Now we differentiate these three terms with respect to $\mathbf{X}$. The term on the right goes to zero as it does not depend on $\mathbf{X}$. The term in the middle is quite standard and can be found in the matrix cookbook:

\[\begin{equation} \frac{\partial}{\partial\mathbf{X}} \textbf{Tr} \left [ \mathbf{X}^T \mathbf{A}^T (\mathbf{M} \circ \mathbf{B}) \right ] = \mathbf{A}^T (\mathbf{M} \circ \mathbf{B}) \end{equation}\]

The first term in equation 5 is a bit of a pain and we’ll derive it manually. We resort to a summation notation and compute the partial derivative with respect to element $(a, b)$ of $\mathbf{X}$:

\[\frac{\partial}{\partial x_{ab}} \left [ \textbf{Tr} \left [ \mathbf{X}^T \mathbf{A}^T (\mathbf{M} \circ (\mathbf{A} \mathbf{X})) \right ] \right ] = \frac{\partial}{\partial x_{ab}} \frac{\partial}{\partial x_{ab}} \sum_i \sum_j \sum_k a_{jk} x_{ki} m_{ji} \sum_p a_{jp} x_{pi}\]

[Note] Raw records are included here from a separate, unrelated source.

-- ==== Sys2Proof/Certificates/Slice0/Obligations.lean ====
section
/-! DEFINITION. The statements for the provers. Each docstring names the rule it formalises. Where it says "the spec's own decision D<n>" or
"the spec's own inference", the clause rests on one that spec/92_eei_decisions.md records or that the rule itself marks as derived, and where it says
"the model's choice", on the log entry it names. -/

open Sys2Proof Sys2Proof.Machine

/-- Words written out from the patterns of R78, and one from bytes in memory order (R53). -/
def Obligations.WordsOfTheSpecDecode : Prop :=
  decode 0x00E0 = .ok .cls ∧ decode 0x2300 = .ok (.call 0x300) ∧ decode 0x8014 = .ok (.addReg 0 1)
    ∧ decode 0xA20C = .ok (.ldI 0x20C) ∧ decode 0xD012 = .ok (.drw 0 1 2) ∧ decode 0xE39E = .ok (.skp 3)
    ∧ decode 0xF265 = .ok (.loadRegs 2) ∧ decodeBytes [0x12, 0x34, 0x56] = .ok (.jp 0x234, [0x56])

/-- The formats of R74, all operand values of R75: decoding the bytes of an instruction gives it back, and leaves what follows (R73). -/
def Obligations.DecodingAnEncodedInstructionGivesItBack : Prop :=
  ∀ (i : Instr) (rest : List Byte), decodeBytes (encodeBytes i ++ rest) = .ok (i, rest)

/-- No bit of a legal word is dropped: each instruction has the one word it was decoded from (R75, R83). -/
def Obligations.EncodingADecodedWordGivesItBack : Prop := ∀ (w : Word) (i : Instr), decode w = .ok i → encode i = w

/-- The decoder of R76 and the opcode map of R78 agree: a legal word selects one row of the map, that of the instruction it decodes to, and an
illegal word selects none. -/
def Obligations.AWordSelectsTheRowOfItsInstruction : Prop :=
  (∀ (w : Word) (i : Instr), decode w = .ok i →
    ∀ row ∈ opcodeMap, row.selects w = true ↔ opcodeMap[(rowOf i).val]? = some row)
  ∧ ∀ (w : Word) (e : DecodeError), decode w = .error e → ∀ row ∈ opcodeMap, row.selects w = false

/-- R82, with R81 (the spec's own decisions D4, D5): the illegal words are the six families, they are the words that `wellFormedWord` refuses, and a
STEP that fetches one raises `UnknownOpcode` with no other change (`rnd` is this STEP's input, log 3). -/
def Obligations.IllegalWordsRaiseUnknownOpcode : Prop :=
  (∀ w : Word, (∃ e, decode w = .error e) ↔
    (w.toNat / 4096 = 0x0 ∧ w.toNat ≠ 0x0E0 ∧ w.toNat ≠ 0x0EE)
    ∨ (w.toNat / 4096 = 0x5 ∧ w.toNat % 16 ≠ 0)
    ∨ (w.toNat / 4096 = 0x8 ∧ w.toNat % 16 ∈ [0x8, 0x9, 0xA, 0xB, 0xC, 0xD, 0xF])
    ∨ (w.toNat / 4096 = 0x9 ∧ w.toNat % 16 ≠ 0)
    ∨ (w.toNat / 4096 = 0xE ∧ w.toNat % 256 ∉ [0x9E, 0xA1])
    ∨ (w.toNat / 4096 = 0xF ∧ w.toNat % 256 ∉ [0x07, 0x0A, 0x15, 0x18, 0x1E, 0x29, 0x33, 0x55, 0x65]))
  ∧ (∀ w : Word, wellFormedWord w = false ↔ ∃ e, decode w = .error e)
  ∧ ∀ (s : State) (r : Byte) (w : Word) (e : DecodeError), s.faultCause = 0 → s.pc.toNat ≤ 4094 →
      w.toNat = (s.readMem s.pc.toNat).toNat * 256 + (s.readMem (s.pc.toNat + 1)).toNat → decode w = .error e →
      s.stepEvent r = .next { s with rnd := r, faultCause := 1 }

/-- R70 with R71: a STEP of a core that has not faulted checks `pc`, fetches the word high byte first, decodes, and executes what it decoded; a faulted
core does nothing (the spec's own decisions D7 and D16). -/
def Obligations.StepFetchesDecodesExecutes : Prop :=
  ∀ (s : State) (r : Byte),
    (s.faultCause ≠ 0 → s.stepEvent r = .next s)
    ∧ (s.faultCause = 0 → 4094 < s.pc.toNat → s.stepEvent r = .next { s with rnd := r, faultCause := 4 })
    ∧ ∀ w : Word, s.faultCause = 0 → s.pc.toNat ≤ 4094 →
        w.toNat = (s.readMem s.pc.toNat).toNat * 256 + (s.readMem (s.pc.toNat + 1)).toNat →
        (∀ e, decode w = .error e → s.stepEvent r = .next { s with rnd := r, faultCause := 1 })
        ∧ ∀ i, decode w = .ok i → s.stepEvent r = exec i { s with rnd := r }

/-- The machine's step (the model's choice of schedule, logs 3 and 4): it takes the host's oldest event; with none left it is, in every state, a STEP
with a free random byte. So when the bytes at `pc` decode to `i`, the step is `exec i`, with the input written and the event or the draw used up. -/
def Obligations.MachineStepRunsTheDecodedInstruction : Prop :=
  (∀ (s : State) (e : Event) (es : List Event), s.hostEvents = e :: es → step s = State.event { s with hostEvents := es } e)
  ∧ (∀ s : State, s.hostEvents = [] → step s = State.stepEvent { s with draws := s.draws + 1 } (Config.randomByte s.draws))
  ∧ ∀ (s : State) (i : Instr) (rest : List Byte), s.faultCause = 0 → s.pc.toNat ≤ 4094 →
      decodeBytes [s.readMem s.pc.toNat, s.readMem (s.pc.toNat + 1)] = .ok (i, rest) →
      (s.hostEvents = [] → step s = exec i { s with draws := s.draws + 1, rnd := Config.randomByte s.draws })
      ∧ ∀ (r : Byte) (es : List Event), s.hostEvents = .step r :: es → step s = exec i { s with hostEvents := es, rnd := r }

Now we’ll pull all of the sums out front and make our notation more compact. Then we’ll differentiate:

\[\begin{align*} &\frac{\partial}{\partial x_{ab}} \sum_{i,j,k,p} a_{jk} x_{ki} m_{ji} a_{jp} x_{pi} \\ &= \sum_{i,j,k,p} \frac{\partial}{\partial x_{ab}} a_{jk} x_{ki} m_{ji} a_{jp} x_{pi} \\ &= \sum_{i,j,k,p} a_{jk} \frac{\partial x_{ki}}{\partial x_{ab}} m_{ji} a_{jp} x_{pi} + a_{jk} x_{ki} m_{ji} a_{jp} \frac{\partial x_{pi}}{\partial x_{ab}} \\ &= \sum_{i,j,k,p} a_{jk} \delta_{ka} \delta_{ib} m_{ji} a_{jp} x_{pi} + \sum_{i,j,k,p} a_{jk} x_{ki} m_{ji} a_{jp} \delta_{pa} \delta_{ib} \\ &= \sum_{j,p} a_{ja} m_{jb} a_{jp} x_{pb} + \sum_{j,k} a_{jk} x_{kb} m_{jb} a_{ja} \end{align*}\]

By inspection, you can convince yourself that this final expression maps onto $2 \mathbf{A^T (\mathbf{M} \circ (\mathbf{A} \mathbf{X}))}$ in matrix notation. Combining this result with equation 6, we arrive at:

\[2 \cdot \mathbf{A}^T ( \mathbf{M} \circ (\mathbf{A} \mathbf{X})) - 2 \cdot \mathbf{A}^T (\mathbf{M} \circ \mathbf{B}) = 0\]

Which immediately implies equation 2 in the main text.